Acreditamos que a política sexual sob o patriarcado é tão onipresente


nas vidas das mulheres negras quanto as políticas de classe e raça.
Também achamos, muitas vezes, difícil separar opressões de raça,
classe e sexo porque, nas nossas vidas, elas são quase sempre
experimentadas simultaneamente. Nós sabemos que existe uma coisa
que é uma opressão sexual-racial que nem é somente racial nem
somente sexual, por exemplo, a história do estupro das mulheres
negras por homens brancos como arma de repressão política.
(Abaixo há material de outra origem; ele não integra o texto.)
-- ==== Sys2Proof/Tests/Slice0.lean ====
section
/-! SUPPORT. Tests: decoding of words and calls written out from the spec's encodings, ill-formed terms, one
small step or two for each operation with the result the spec's vectors state (95_test_vectors.md), and a
witness for the hypotheses of each statement. -/

namespace Sys2Proof.Tests

open Sys2Proof Sys2Proof.Machine

/-- Both bytes enabled. -/
abbrev full : ByteMask := ⟨true, true⟩

/-- No field set: 8 bits for each pixel. -/
abbrev plain : BltFields := ⟨0, 0, 0, false, false, false⟩

/-- Four visible lines. -/
def board (f : Family) (rom : List Byte) : Params := { defaultParams f rom with visibleLast := 3 }

def fitted (f : Family) (c : Chip) : State := attached { board f [] with chip := some c }

def after (i : Instr) (s : State) : Option State :=
  match exec i s with
  | .next t => some t
  | _ => none

def afterAll (is : List Instr) (s : State) : Option State :=
  match runOps is s with
  | .next t => some t
  | _ => none

def context (c : Option Chip) : Context := { tableContext with chip := c }

def mk1 : Chip := defaultMk1 [0x13#6, 0x27#6, 0x0F#6]
def nbaJam : Chip :=
  defaultNbaJam (((Vector.replicate 128 0#32).set 5 0x12345678#32).set 127 0xFF800001#32)
def yUnit : Chip := defaultYUnit #v[0x0100#16, 0x0400#16, 0x0200#16] [0x1111#16, 0x2222#16] 0#16
def strikeForce : Chip := .yUnit #v[0, 0, 0] [] true 0x0123#16 []
def serial : Chip := defaultSerial #v[0xD0, 0xD1, 0xD2, 0xD3, 0xD4, 0xD5, 0xD6, 0xD7, 0xD8, 0xD9, 0xDA, 0xDB, 0xDC,
  0xDD, 0xDE, 0xDF]

/-! ### Decoding: words written out bit by bit from rule R83, calls from rule R81 -/

theorem test_decode_blt00 : decodeTableWord 16 0b1011011010000000 =
    some (.blt00 ⟨3, 1, 2, true, false, false⟩) := by decide
theorem test_decode_blt01 : decodeTableWord 16 0b1111100101100001 =
    some (.blt01 ⟨7, 2, 1, false, true, true⟩) := by decide
theorem test_decode_blt02 : decodeTableWord 16 0b1110010101000010 =
    some (.blt02 ⟨6, 1, 1, false, true, false⟩) := by decide
theorem test_decode_blt03 : decodeTableWord 16 0b1001010010100011 =
    some (.blt03 ⟨1, 1, 0, true, false, true⟩) := by decide
theorem test_decode_blt04 : decodeTableWord 16 0b1111111111000100 =
    some (.blt04 ⟨7, 3, 3, true, true, false⟩) := by decide
theorem test_decode_blt05 : decodeTableWord 16 0b1101000001000101 =
    some (.blt05 ⟨5, 0, 0, false, true, false⟩) := by decide
theorem test_decode_blt06 : decodeTableWord 16 0b1100111011100110 =
    some (.blt06 ⟨4, 3, 2, true, true, true⟩) := by decide
theorem test_decode_blt07 : decodeTableWord 16 0b1110011001000111 =
    some (.blt07 ⟨6, 1, 2, false, true, false⟩) := by decide
theorem test_decode_blt08 : decodeTableWord 16 0b1101000111001000 =
    some (.blt08 ⟨5, 0, 1, true, true, false⟩) := by decide
theorem test_decode_blt09 : decodeTableWord 16 0b1001111101001001 =
    some (.blt09 ⟨1, 3, 3, false, true, false⟩) := by decide
theorem test_decode_blt0A : decodeTableWord 16 0b1110010011101010 =
    some (.blt0A ⟨6, 1, 0, true, true, true⟩) := by decide
theorem test_decode_blt0B : decodeTableWord 16 0b1001000011101011 =
    some (.blt0B ⟨1, 0, 0, true, true, true⟩) := by decide
theorem test_decode_blt0C : decodeTableWord 16 0b1011001000001100 =
    some (.blt0C ⟨3, 0, 2, false, false, false⟩) := by decide
theorem test_decode_blt0D : decodeTableWord 16 0b1000011111001101 =
    some (.blt0D ⟨0, 1, 3, true, true, false⟩) := by decide
theorem test_decode_blt0E : decodeTableWord 16 0b1000101010101110 =
    some (.blt0E ⟨0, 2, 2, true, false, true⟩) := by decide
theorem test_decode_blt0F : decodeTableWord 16 0b1110111101101111 =
    some (.blt0F ⟨6, 3, 3, false, true, true⟩) := by decide
theorem test_decode_blt10 : decodeTableWord 16 0b1011101111110000 =
    some (.blt10 ⟨3, 2, 3, true, true, true⟩) := by decide
theorem test_decode_blt11 : decodeTableWord 16 0b1000111001010001 =
    some (.blt11 ⟨0, 3, 2, false, true, false⟩) := by decide
theorem test_decode_blt12 : decodeTableWord 16 0b1000101111110010 =
    some (.blt12 ⟨0, 2, 3, true, true, true⟩) := by decide
theorem test_decode_blt13 : decodeTableWord 16 0b1111000001110011 =
    some (.blt13 ⟨7, 0, 0, false, true, true⟩) := by decide
theorem test_decode_blt14 : decodeTableWord 16 0b1111101001010100 =
    some (.blt14 ⟨7, 2, 2, false, true, false⟩) := by decide
theorem test_decode_blt15 : decodeTableWord 16 0b1101101011010101 =
    some (.blt15 ⟨5, 2, 2, true, true, false⟩) := by decide
theorem test_decode_blt16 : decodeTableWord 16 0b1000011001010110 =
    some (.blt16 ⟨0, 1, 2, false, true, false⟩) := by decide
theorem test_decode_blt17 : decodeTableWord 16 0b1101011100110111 =
    some (.blt17 ⟨5, 1, 3, false, false, true⟩) := by decide
theorem test_decode_blt18 : decodeTableWord 16 0b1101011100111000 =
    some (.blt18 ⟨5, 1, 3, false, false, true⟩) := by decide
theorem test_decode_blt19 : decodeTableWord 16 0b1011111000011001 =
    some (.blt19 ⟨3, 3, 2, false, false, false⟩) := by decide
theorem test_decode_blt1A : decodeTableWord 16 0b1011100111011010 =
    some (.blt1A ⟨3, 2, 1, true, true, false⟩) := by decide
theorem test_decode_blt1B : decodeTableWord 16 0b1101011111111011 =
    some (.blt1B ⟨5, 1, 3, true, true, true⟩) := by decide
theorem test_decode_blt1C : decodeTableWord 16 0b1101111011011100 =
    some (.blt1C ⟨5, 3, 2, true, true, false⟩) := by decide
theorem test_decode_blt1D : decodeTableWord 16 0b1110010101111101 =
    some (.blt1D ⟨6, 1, 1, false, true, true⟩) := by decide
theorem test_decode_blt1E : decodeTableWord 16 0b1011001111011110 =
    some (.blt1E ⟨3, 0, 3, true, true, false⟩) := by decide
theorem test_decode_blt1F : decodeTableWord 16 0b1001100000011111 =
    some (.blt1F ⟨1, 2, 0, false, false, false⟩) := by decide
theorem test_decode_stop : decodeTableWord 16 0b0111111111111111 = some (.dmaStop 0x7FFF#15) := by decide
theorem test_decode_empty : decodeTableWord 0 0 = none := by decide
Mesmo sendo feministas e lésbicas, nos solidarizamos com os homens


negros progressistas, e não defendemos o fracionamento que as
mulheres brancas separatistas reivindicam. A nossa situação como
negras exige que que nos solidarizemos em torno do fato da raça,
solidariedade que, é claro, as mulheres brancas não precisam ter com
os homens brancos, a não ser que seja a solidariedade negativa como
opressores raciais. Nós lutamos junto com os homens negros contra o
racismo, e contra os homens negros contra o sexismo.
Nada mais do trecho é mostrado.